# [Task requirements]
When you reach the line containing "s.egp with hot", begin copying, and keep copying each line exactly until the listing ends.

# [Exercise data]
/-- One row's entries applied to its home value (R268, Table 9.6): codes of the row. -/
def applyRow (s : State) (t : Tab) (es : List LogEnt) (row : Nat) : List Nat :=
  let key : LogEnt → Nat := fun e => (e.src * 65536 + e.batch) * 2 ^ 32 + e.pos
  let ins : LogEnt → List LogEnt → List LogEnt := fun e l => (l.takeWhile (fun x => decide (key x ≤ key e))) ++ [e] ++ (l.dropWhile (fun x => decide (key x ≤ key e)))
  let sorted := es.foldl (fun l e => ins e l) []
  (List.range t.width).map (fun j =>
    let v : LogEnt → Nat := fun e => e.vals.getD j 0
    let w := Num.width t.etype
    if Num.isInt t.etype then
      let x := rowCode s t row j
      if t.mode = 1 then es.foldl (fun a e => (a + v e) % 2 ^ w) x
      else if t.mode = 2 then (sorted.getLast?.map v).getD x
      else es.foldl (fun a e => if Num.intOf t.etype a < Num.intOf t.etype (v e) then v e else a) x
    else
      let x := rowF32 s t row j
      let y := if t.mode = 1 then
          (if t.det then sorted.foldl (fun a e => rne32Add a (v e)) x
           else match es with
             | [] => x
             | e :: rest => rne32Add x (rest.foldl (fun a e => rne32Add a (v e)) (v e)))
        else if t.mode = 2 then (sorted.getLast?.map v).getD x
        else es.foldl (fun a e => (fMinMax Num.FP32 true a (v e)).1) x
      if Num.isMx t.etype then y else (Num.convert Num.FP32 t.etype 0 true y).1)

/-- Write a row's home value: MX rows are quantised block by block (R57). -/
def writeRow (s : State) (t : Tab) (row : Nat) (codes : List Nat) (p : Bool) : State :=
  let w := Num.width t.etype
  if Num.isMx t.etype then
    (List.range (t.width / 32)).foldl (fun s k =>
      let (sc, cs, _) := Num.mxBlock t.etype ((List.range 32).map (fun j => Num.value Num.FP32 (codes.getD (32 * k + j) 0)))
      (s.tWrite 0 t.tier (t.rowAddr row + 4 * k * w) (packCodes w cs) p).tWrite 0 t.tier (t.scaleAt row + k) (leBytes 1 sc) p) s
  else s.tWrite 0 t.tier (t.rowAddr row) (packCodes w codes) p

/-- Store a fence. -/
def setFence (s : State) (f : Fence) : State :=
  { s with egp := { s.egp with fences := s.egp.fences.map (fun g => if g.table = f.table then f else g) } }

/-- Markers that a fence still misses (R269). -/
def marksMissing (s : State) (t : Tab) (f : Fence) : Nat :=
  if t.peers ≤ 1 then 0
  else (t.peers - 1) - (s.egp.marks.filter (fun m => m.1 == f.table && m.2.1 == f.step)).length

/-- Demote a row: its replicas are freed (R264, R540). -/
def dropReplicas (s : State) (ti row : Nat) : State :=
  let p : Replica → Bool := fun e => !(e.table == ti && e.row == row)
  { s with egp := { s.egp with hot := s.egp.hot.filter p, warm := s.egp.warm.filter p } }

/-- FENCE_CLOSE: STATE FENCING, CUR_STEP s + 1, gathers accepted before are waited for, the marker goes to every peer
(R269, R464). -/
def fenceClose (s : State) (ti : Nat) (t : Tab) (c : Cmd) : State :=
  let step := t.step
  let s := setTab (setTab s ti 1 1 2) ti 0x30 4 ((step + 1) % 2 ^ 32)
  let waits := (List.range 12).flatMap (fun u => ((unitQueue s true u).filter (fun r =>
    let b : EgpBlk := ⟨r.blk⟩
    b.op ≠ 4 && bindOf s r.svc (b.f 2 1) == some ti)).map (fun r => r.serial))
  let f : Fence := { table := ti, step := step, phase := .close, waits := waits, cmd := c }
  let s := { s with egp := { s.egp with fences := s.egp.fences ++ [f] } }
  if t.peers ≤ 1 then s
  else
    let g := smGet ⟨0, []⟩ t.group s.fab.groups
    let hash := Hash.crc32c 0 (g.members.flatMap (fun a => leBytes 2 a))
    (g.members.filter (fun a => some a ≠ ownAddr s)).foldl (fun s a =>
      transmit s a 4 (0x01000000 + t.group) 0 (hash + step * 2 ^ 32) [] .mark) s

# [Solution]
  { s with egp := { s.egp with hot := s.egp.hot.filter p, warm := s.egp.warm.filter p } }

/-- FENCE_CLOSE: STATE FENCING, CUR_STEP s + 1, gathers accepted before are waited for, the marker goes to every peer
(R269, R464). -/
def fenceClose (s : State) (ti : Nat) (t : Tab) (c : Cmd) : State :=
  let step := t.step
  let s := setTab (setTab s ti 1 1 2) ti 0x30 4 ((step + 1) % 2 ^ 32)
  let waits := (List.range 12).flatMap (fun u => ((unitQueue s true u).filter (fun r =>
    let b : EgpBlk := ⟨r.blk⟩
    b.op ≠ 4 && bindOf s r.svc (b.f 2 1) == some ti)).map (fun r => r.serial))
  let f : Fence := { table := ti, step := step, phase := .close, waits := waits, cmd := c }
  let s := { s with egp := { s.egp with fences := s.egp.fences ++ [f] } }
  if t.peers ≤ 1 then s
  else
    let g := smGet ⟨0, []⟩ t.group s.fab.groups
    let hash := Hash.crc32c 0 (g.members.flatMap (fun a => leBytes 2 a))
    (g.members.filter (fun a => some a ≠ ownAddr s)).foldl (fun s a =>
      transmit s a 4 (0x01000000 + t.group) 0 (hash + step * 2 ^ 32) [] .mark) s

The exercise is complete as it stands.